/-- R181 on a list without repeated threads: no entry's resume bears on another entry, so the pass is a filter. -/
theorem wakeList_of_nodup (P : Params) (c : Nat) (r : U32) (st : WakeStep) (es : List WaitEntry) (W : Scheduler)
    (hs : cellsSorted W.waits) (hnodup : (es.map WaitEntry.thread).Nodup) :
    (wakeList P c r st es W).1
        = (es.filter fun e => entryHere P c W e && !st.reached e.remaining).map
            (fun e => { e with remaining := st.left e.remaining })
    ∧ (wakeList P c r st es W).2.2
        = (es.filter fun e => entryHere P c W e && st.reached e.remaining).map
            fun e => .resume e.thread (resumeValue P r W e.thread) := by
  induction es generalizing W with
  | nil => exact ⟨rfl, rfl⟩
  | cons e es ih =>
    obtain ⟨hfresh, hrest⟩ := List.nodup_cons.mp hnodup
    by_cases hhere : waitId W e.thread P.waitAudio = c + 1
    · have hb : entryHere P c W e = true := by simp [entryHere, hhere]
      cases hdue : st.reached e.remaining with
      | true =>
        have hother : ∀ d ∈ es, d.thread ≠ e.thread := fun d hd heq => hfresh (heq ▸ List.mem_map_of_mem hd)
        obtain ⟨hstay, hcalls⟩ := ih (resumeThread W e.thread (resumeValue P r W e.thread))
          (cellsSorted_erase hs _) hrest
        rw [List.filter_congr fun d hd => by rw [entryHere_resumeThread hs P c _ (hother d hd)]] at hstay hcalls
        rw [List.map_congr_left fun d hd => by
          rw [resumeValue_resumeThread hs P r _ (hother d (List.mem_of_mem_filter hd))]] at hcalls
        rw [wakeList_cons_due hhere hdue]
        exact ⟨by simp [hstay, hb, hdue], by simp [hcalls, hb, hdue]⟩
      | false =>
        obtain ⟨hstay, hcalls⟩ := ih W hs hrest
        rw [wakeList_cons_stays hhere hdue]
        exact ⟨by simp [hstay, hb, hdue], by simp [hcalls, hb, hdue]⟩
    · have hb : entryHere P c W e = false := by simp [entryHere, hhere]
      rw [wakeList_cons_elsewhere hhere]
      simpa [hb] using ih W hs hrest

/-- The due threads are those of the entries parked here whose threshold is reached. -/
theorem due_iff_mem_filter (P : Params) (c : Nat) (st : WakeStep) (es : List WaitEntry) (W : Scheduler) (u : Nat) :
    Due P c st es W u ↔
      u ∈ (es.filter fun e => entryHere P c W e && st.reached e.remaining).map WaitEntry.thread := by
  simp only [Due, entryHere, List.mem_map, List.mem_filter, Bool.and_eq_true, beq_iff_eq]
  constructor
  · rintro ⟨hhere, e, he, rfl, hdue⟩; exact ⟨e, ⟨he, hhere, hdue⟩, rfl⟩
  · rintro ⟨e, ⟨he, hhere, hdue⟩, rfl⟩; exact ⟨hhere, e, he, rfl, hdue⟩

/-- Settles O21: the list and the calls are `wakeList_of_nodup`'s, the waits are `wakeList_spec`'s. -/
theorem wakePassSortsEntries : Obligations.WakePassSortsEntries := by
  intro s c n hc hs hnodup w here due resumed t
  obtain ⟨hstay, hcalls⟩ := wakeList_of_nodup s.par c 0#32 (.frames n) w s.sched hs hnodup
  refine ⟨?_, ?_, fun u => ?_, fun d hd => ?_, rfl⟩
  · rw [getCh_wakeThreads, if_pos ⟨rfl, hc⟩]; exact hstay
  · have hresumes : (wakeList s.par c 0#32 (.frames n) w s.sched).2.2
        = resumed.map fun e => .resume e.thread (waitValue s.sched e.thread) := by
      simp only [hcalls, resumeValue_zero]; rfl
    rw [wakeThreads_calls, hresumes]
    cases resumed <;> simp [wakeCalls]
  · have hdue := due_iff_mem_filter s.par c (.frames n) w s.sched u
    obtain ⟨hyes, hno⟩ := wakeList_spec s.par c 0#32 (.frames n) w s.sched hs u
    by_cases hu : u ∈ resumed.map WaitEntry.thread
    · rw [if_pos hu]; exact (hyes (hdue.mpr hu)).1
    · rw [if_neg hu]; exact (hno (mt hdue.mp hu)).1
  · rw [getCh_wakeThreads, if_neg fun h => hd h.1.symm]
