-- ==== Sys2Proof/Config.lean ====
section
/-! DEFINITION. The fixed parameters of 00_scope.md R8 that more than one definition uses, and the free values of R9.

A free value has no body: nothing in Lean can evaluate it, so a statement that is proved holds whatever it is. -/

namespace Sys2Proof.Config

/-- `MEM_SIZE - 1`: the highest address of memory (R8, R40). -/
@[simp] abbrev maxAddr : Nat := 0xFFF

/-- `FONT_LEN`: the font table lies at 0x000 to 0x04F (R8, R41). -/
@[simp] abbrev fontLen : Nat := 80

/-- `PROG_BASE`: load address of the image and reset value of `pc` (R8, R190). -/
@[simp] abbrev progBase : Nat := 0x200

/-- `MAX_IMAGE`: the longest image `Load` accepts (R8, R162). -/
@[simp] abbrev maxImage : Nat := 3584

/-- FREE VALUE (log 5). The `n`-th random byte drawn in a run, where the host has queued none: R156 (a), R179, decision D18,
"any of 0..255, no distribution or independence assumed". -/
opaque freeByte : Nat → Byte

/-- FREE VALUE (log 6). `key_select` of R152 (d), decision D11: which of several pressed keys `Fx0A` reports. It is applied to
the pressed keys in ascending order and read modulo their number, so it always names a pressed key and can name any of them. -/
opaque keyChoice : List (Fin 16) → Nat

/-- FREE VALUE (log 1). The parameter `schedule` of R9 (d), decision D17: the `n`-th step that is left open, "any finite or infinite
sequence of steps". `none` is no step by any agent, so that a schedule which ends is one that is `none` from some `n` on. -/
opaque schedule : Nat → Option Machine.Event

end Sys2Proof.Config
end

▬▬▬▬▬▬▬▬▬▬

What you give back must be the stretch above, starting at the line with "n) w s.sched).2.2" and ending at the line with "cases resumed <;> simp [wakeCalls]", copied exactly.

### EXERCISE RESULT
  · have hresumes : (wakeList s.par c 0#32 (.frames n) w s.sched).2.2
        = resumed.map fun e => .resume e.thread (waitValue s.sched e.thread) := by
      simp only [hcalls, resumeValue_zero]; rfl
    rw [wakeThreads_calls, hresumes]
    cases resumed <;> simp [wakeCalls]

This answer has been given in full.